** Exercise prompt **
Only lines with the word "runLen" are needed; collect each of them from the listing below.

** Extracted entries **

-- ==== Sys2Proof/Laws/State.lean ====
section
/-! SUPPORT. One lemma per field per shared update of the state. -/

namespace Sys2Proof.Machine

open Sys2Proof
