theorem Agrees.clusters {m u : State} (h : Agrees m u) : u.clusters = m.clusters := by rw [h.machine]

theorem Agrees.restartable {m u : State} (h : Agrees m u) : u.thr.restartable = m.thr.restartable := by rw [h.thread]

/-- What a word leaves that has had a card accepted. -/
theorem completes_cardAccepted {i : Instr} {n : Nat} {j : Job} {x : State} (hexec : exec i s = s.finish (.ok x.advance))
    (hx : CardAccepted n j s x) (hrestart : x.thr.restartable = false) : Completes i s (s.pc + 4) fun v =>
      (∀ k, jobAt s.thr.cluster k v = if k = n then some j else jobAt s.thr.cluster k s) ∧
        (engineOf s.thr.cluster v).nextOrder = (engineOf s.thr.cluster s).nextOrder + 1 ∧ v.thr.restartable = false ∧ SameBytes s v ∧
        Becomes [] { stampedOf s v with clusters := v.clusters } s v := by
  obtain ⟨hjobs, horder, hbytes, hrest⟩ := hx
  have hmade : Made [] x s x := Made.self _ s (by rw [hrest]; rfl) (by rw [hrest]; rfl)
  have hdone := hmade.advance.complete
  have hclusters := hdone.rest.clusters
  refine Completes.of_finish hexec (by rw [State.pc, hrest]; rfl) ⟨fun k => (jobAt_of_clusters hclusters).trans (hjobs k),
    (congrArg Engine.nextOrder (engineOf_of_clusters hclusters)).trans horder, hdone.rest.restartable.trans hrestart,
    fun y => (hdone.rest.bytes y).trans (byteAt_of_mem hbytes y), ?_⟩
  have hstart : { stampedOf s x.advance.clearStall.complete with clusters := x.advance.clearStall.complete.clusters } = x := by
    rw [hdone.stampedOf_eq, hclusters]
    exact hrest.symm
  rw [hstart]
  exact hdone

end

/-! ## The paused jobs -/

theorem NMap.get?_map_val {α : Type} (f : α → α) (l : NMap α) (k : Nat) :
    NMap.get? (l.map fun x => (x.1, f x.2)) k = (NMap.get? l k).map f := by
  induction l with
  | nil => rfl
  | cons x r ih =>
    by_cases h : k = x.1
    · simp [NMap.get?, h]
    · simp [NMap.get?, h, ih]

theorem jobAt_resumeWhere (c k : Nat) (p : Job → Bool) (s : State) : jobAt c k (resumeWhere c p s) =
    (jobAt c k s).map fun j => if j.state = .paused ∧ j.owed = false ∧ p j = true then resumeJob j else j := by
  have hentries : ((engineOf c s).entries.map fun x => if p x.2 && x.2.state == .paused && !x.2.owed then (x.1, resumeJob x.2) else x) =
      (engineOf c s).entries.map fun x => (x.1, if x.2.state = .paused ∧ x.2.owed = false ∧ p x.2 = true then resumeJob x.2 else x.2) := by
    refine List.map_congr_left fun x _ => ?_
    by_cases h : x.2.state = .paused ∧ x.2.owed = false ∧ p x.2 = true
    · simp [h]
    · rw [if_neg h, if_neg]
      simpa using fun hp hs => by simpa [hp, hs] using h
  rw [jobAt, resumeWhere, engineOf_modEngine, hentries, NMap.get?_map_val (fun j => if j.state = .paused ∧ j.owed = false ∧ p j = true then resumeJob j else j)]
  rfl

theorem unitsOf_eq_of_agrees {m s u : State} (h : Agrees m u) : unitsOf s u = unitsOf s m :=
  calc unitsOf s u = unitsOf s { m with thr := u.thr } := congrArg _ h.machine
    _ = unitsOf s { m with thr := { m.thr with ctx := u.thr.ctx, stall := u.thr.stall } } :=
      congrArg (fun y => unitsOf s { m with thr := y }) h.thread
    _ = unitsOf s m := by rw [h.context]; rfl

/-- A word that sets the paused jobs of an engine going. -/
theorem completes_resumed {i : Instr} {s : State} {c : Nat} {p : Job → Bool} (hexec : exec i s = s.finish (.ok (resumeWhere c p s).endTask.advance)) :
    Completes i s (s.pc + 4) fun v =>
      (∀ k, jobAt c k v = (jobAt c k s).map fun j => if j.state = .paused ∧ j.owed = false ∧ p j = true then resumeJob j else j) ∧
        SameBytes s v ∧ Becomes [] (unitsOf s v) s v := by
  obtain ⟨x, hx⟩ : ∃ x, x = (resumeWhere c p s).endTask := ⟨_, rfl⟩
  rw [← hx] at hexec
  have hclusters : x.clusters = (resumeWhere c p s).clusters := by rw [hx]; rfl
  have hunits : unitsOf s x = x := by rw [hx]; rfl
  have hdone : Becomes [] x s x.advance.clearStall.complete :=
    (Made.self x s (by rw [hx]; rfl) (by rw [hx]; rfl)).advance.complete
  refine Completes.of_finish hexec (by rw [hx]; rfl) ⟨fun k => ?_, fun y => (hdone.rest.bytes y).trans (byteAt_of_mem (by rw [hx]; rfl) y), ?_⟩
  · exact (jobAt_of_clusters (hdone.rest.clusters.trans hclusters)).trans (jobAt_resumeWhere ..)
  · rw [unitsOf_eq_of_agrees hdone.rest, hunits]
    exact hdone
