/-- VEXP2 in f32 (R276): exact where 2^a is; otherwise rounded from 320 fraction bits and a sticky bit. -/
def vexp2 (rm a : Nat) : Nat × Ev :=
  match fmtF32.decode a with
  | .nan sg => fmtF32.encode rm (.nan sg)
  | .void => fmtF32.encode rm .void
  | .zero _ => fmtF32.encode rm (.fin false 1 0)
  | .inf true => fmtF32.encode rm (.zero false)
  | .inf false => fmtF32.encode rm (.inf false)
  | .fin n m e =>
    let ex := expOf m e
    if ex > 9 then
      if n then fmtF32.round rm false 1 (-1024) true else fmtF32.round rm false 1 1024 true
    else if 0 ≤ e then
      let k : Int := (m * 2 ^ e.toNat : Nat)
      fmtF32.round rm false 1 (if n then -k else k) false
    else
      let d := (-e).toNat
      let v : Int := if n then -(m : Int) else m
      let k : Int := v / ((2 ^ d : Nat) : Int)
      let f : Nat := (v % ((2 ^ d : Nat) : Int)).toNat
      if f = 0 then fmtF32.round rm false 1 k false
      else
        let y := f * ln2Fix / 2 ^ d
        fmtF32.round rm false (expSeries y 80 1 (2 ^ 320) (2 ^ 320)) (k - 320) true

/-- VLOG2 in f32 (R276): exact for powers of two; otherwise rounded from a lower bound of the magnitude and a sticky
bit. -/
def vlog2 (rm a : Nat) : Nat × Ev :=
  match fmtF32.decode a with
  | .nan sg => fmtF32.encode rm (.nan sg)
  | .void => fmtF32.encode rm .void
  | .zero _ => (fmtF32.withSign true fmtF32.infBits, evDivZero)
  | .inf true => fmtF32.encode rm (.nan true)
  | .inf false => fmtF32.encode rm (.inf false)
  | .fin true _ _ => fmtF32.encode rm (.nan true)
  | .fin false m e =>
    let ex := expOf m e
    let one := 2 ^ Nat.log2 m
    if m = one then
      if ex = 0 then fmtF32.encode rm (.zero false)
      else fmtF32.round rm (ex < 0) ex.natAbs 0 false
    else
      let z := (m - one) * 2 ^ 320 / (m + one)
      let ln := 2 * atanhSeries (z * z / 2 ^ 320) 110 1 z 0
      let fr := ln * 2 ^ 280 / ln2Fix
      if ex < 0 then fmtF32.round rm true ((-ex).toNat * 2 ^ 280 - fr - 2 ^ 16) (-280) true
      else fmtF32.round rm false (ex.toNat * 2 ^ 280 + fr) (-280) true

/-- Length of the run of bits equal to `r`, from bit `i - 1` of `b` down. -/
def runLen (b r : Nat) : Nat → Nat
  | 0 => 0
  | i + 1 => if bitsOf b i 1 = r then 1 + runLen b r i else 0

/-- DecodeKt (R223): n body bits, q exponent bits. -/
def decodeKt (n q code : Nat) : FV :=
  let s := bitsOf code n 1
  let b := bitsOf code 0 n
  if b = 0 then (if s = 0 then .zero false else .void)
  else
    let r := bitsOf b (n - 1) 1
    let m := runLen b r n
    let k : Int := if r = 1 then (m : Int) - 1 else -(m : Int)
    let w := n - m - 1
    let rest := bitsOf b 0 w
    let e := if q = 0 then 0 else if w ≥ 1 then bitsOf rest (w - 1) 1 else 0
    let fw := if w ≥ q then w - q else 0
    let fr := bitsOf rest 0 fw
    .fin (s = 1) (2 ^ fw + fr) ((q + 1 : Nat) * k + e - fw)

** Answer to the problem **
def runLen (b r : Nat) : Nat → Nat
  | i + 1 => if bitsOf b i 1 = r then 1 + runLen b r i else 0
    let m := runLen b r n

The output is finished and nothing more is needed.